Relocating is always a stressful time for individuals and families. For those serving our country, it can be a way of life as one’s military career may take you to several places around the country–as well as around the world. Change is always difficult and it is important to understand that planning can help minimize the stress and interruption of a geographic relocation. There is not one, but many choices you will face, and the more educated you are regarding the options and the more organized you can be in assessing the information, the smoother the transition will be.
The first goal of any relocation would be to align yourself with experts. Those helping you must not only be experts in their field, but they also should be experts at helping relocatees. Not everyone is equipped to help you from afar. It takes patience, anticipation, technology, and knowledge to be qualified as an expert in this area. For example, for real estate professionals, The National Association of Realtors offers a certification course in this area–The Military Relocation Professional.
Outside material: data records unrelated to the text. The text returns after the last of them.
/-- 10_state.md rule R27: a program starts at index 0, a request that does not fault advances the
index by exactly 1, one that faults leaves it, and the list of requests never changes. A line that
is refused leaves the whole program as it is (log 16). -/
def Obligations.RequestIndexAdvances : Prop :=
  (∀ (s : State) (prog : List Frame), (s.load prog).index = 0 ∧ (s.load prog).program = prog) ∧
  (∀ (s t : State) (f : Frame), s.faultRecord = none → s.fetch = some f → step s = .next t →
    ∃ h, t.agentState s.agent = some h ∧ h.program = s.program ∧
      ((h.faultRecord = none ∧ h.index = s.index + 1) ∨
        (h.faultRecord ≠ none ∧ h.index = s.index) ∨
        ((∃ r, s.present f = .refused r) ∧ h = s.toAgentState)))

/-- The invariant holds at reset and is kept when a program is loaded, an agent joins and turns are
given. -/
def Obligations.InvHoldsAtStart : Prop :=
  State.reset.inv = true ∧ ∀ (s : State) (k : Nat) (prog : List Frame) (ks : List Nat),
    s.inv = true → (s.load prog).inv = true ∧ (s.addAgent k prog).inv = true ∧
      ({ s with turns := ks } : State).inv = true

/-- Every step from every state that meets the invariant meets it: for every agent, names strictly
rising, one name bound per completed request, every bound StdId, ExtId, Id and option within its range (10_state.md
rule R21), the index within the list, and a fault record that names the request at the index and a
value that was out of range. -/
def Obligations.StepKeepsInv : Prop :=
  ∀ s t : State, s.inv = true → step s = .next t → t.inv = true

/-- 70_reset_and_hazards.md rule R191: after reset the fault record is empty and no name holds a
value, so that every read is refused. SRR_ON_EXT = false is the spec's default (log 8); the empty
program (log 12) and the one agent with no turn to come (log 15) are the model's choice. -/
def Obligations.ResetState : Prop :=
  State.reset.faultRecord = none ∧ State.reset.index = 0 ∧ State.reset.program = [] ∧
    State.reset.config.srrOnExt = false ∧ State.reset.agent = 0 ∧ State.reset.agents = [] ∧
    State.reset.turns = [] ∧
    ∀ n : Nat, State.reset.read n = none ∧
      State.reset.resolve (.name n) = .error (.unboundName n) ∧
      State.reset.resolve (.unwrap n) = .error (.unboundName n)

/-- 10_state.md rule R22: a completed request's name holds its result for later operands; a name
once bound keeps its value through every request; and a line that reads an unbound name, as it
stands or unwrapped, is refused. That the refusal names the unbound name, ahead of a reserved
select, of bad slots and of a later operand's refusal, is the model's choice (log 6). -/
def Obligations.NamesBoundOnceUnboundRefused : Prop :=
  (∀ (s : State) (d : Nat) (v : Value), (s.complete d v).resolve (.name d) = .ok v) ∧
  (∀ (i : Instr) (s t : State) (n : Nat) (v : Value), exec i s = .next t → s.read n = some v →
    t.read n = some v) ∧
  (∀ (s : State) (f : Frame) (n : Nat) (o : Operand) (pre post : List Operand) (vs : List Value),
    s.faultRecord = none → s.fetch = some f → s.read f.dst = none → f.slots = pre ++ o :: post →
    s.resolveAll pre = .ok vs → (o = .name n ∨ o = .unwrap n) → s.read n = none →
      step s = s.turnOver (.refused (.unboundName n)))

/-- A line whose result name is bound is refused by that name, for every line: the model's choice
where 10_state.md rule R22 says a name is bound once (log 5), and so is its place ahead of every
other refusal of the line (log 6). -/
def Obligations.RebindingRefused : Prop :=
  ∀ (s : State) (f : Frame) (v : Value), s.faultRecord = none → s.fetch = some f →
    s.read f.dst = some v → step s = s.turnOver (.refused (.nameAlreadyBound f.dst))

/-- 30_encoding.md rule R74: vK.val presents the option's val as a StdId or an ExtId; where vK's
valid bit is 0 the line is refused and no request is presented. The place of this refusal among
those of one line is the model's choice (log 6). -/
def Obligations.UnwrapPresentsOptionVal : Prop :=
  (∀ (s : State) (n : Nat) (x : Half), s.read n = some (.optStd (some x)) →
    s.resolve (.unwrap n) = .ok (.stdId x)) ∧
  (∀ (s : State) (n : Nat) (x : Word), s.read n = some (.optExt (some x)) →
    s.resolve (.unwrap n) = .ok (.extId x)) ∧
  (∀ (s : State) (f : Frame) (n : Nat) (pre post : List Operand) (vs : List Value),
    s.faultRecord = none → s.fetch = some f → s.read f.dst = none →
    f.slots = pre ++ .unwrap n :: post → s.resolveAll pre = .ok vs →
    (s.read n = some (.optStd none) ∨ s.read n = some (.optExt none)) →
      step s = s.turnOver (.refused (.absentValue n)))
This program provides education for real estate professionals about working with current and former military service members to find the housing solutions that best suit their needs as sellers or buyers and take full advantage of military benefits and support.
Again, there is a multitude of decisions you will have to make which cover an even larger multitude of options. Here are just some of the questions you should be considering…
Will you be renting or purchasing in the new area? This is the most important question you will answer and the answer will in many ways affect the other questions and answers that you may face. Here are other questions which arise from the answer to this question. Within this article, we will assume your goal is to purchase; however, if you are renting some of the same concerns will apply.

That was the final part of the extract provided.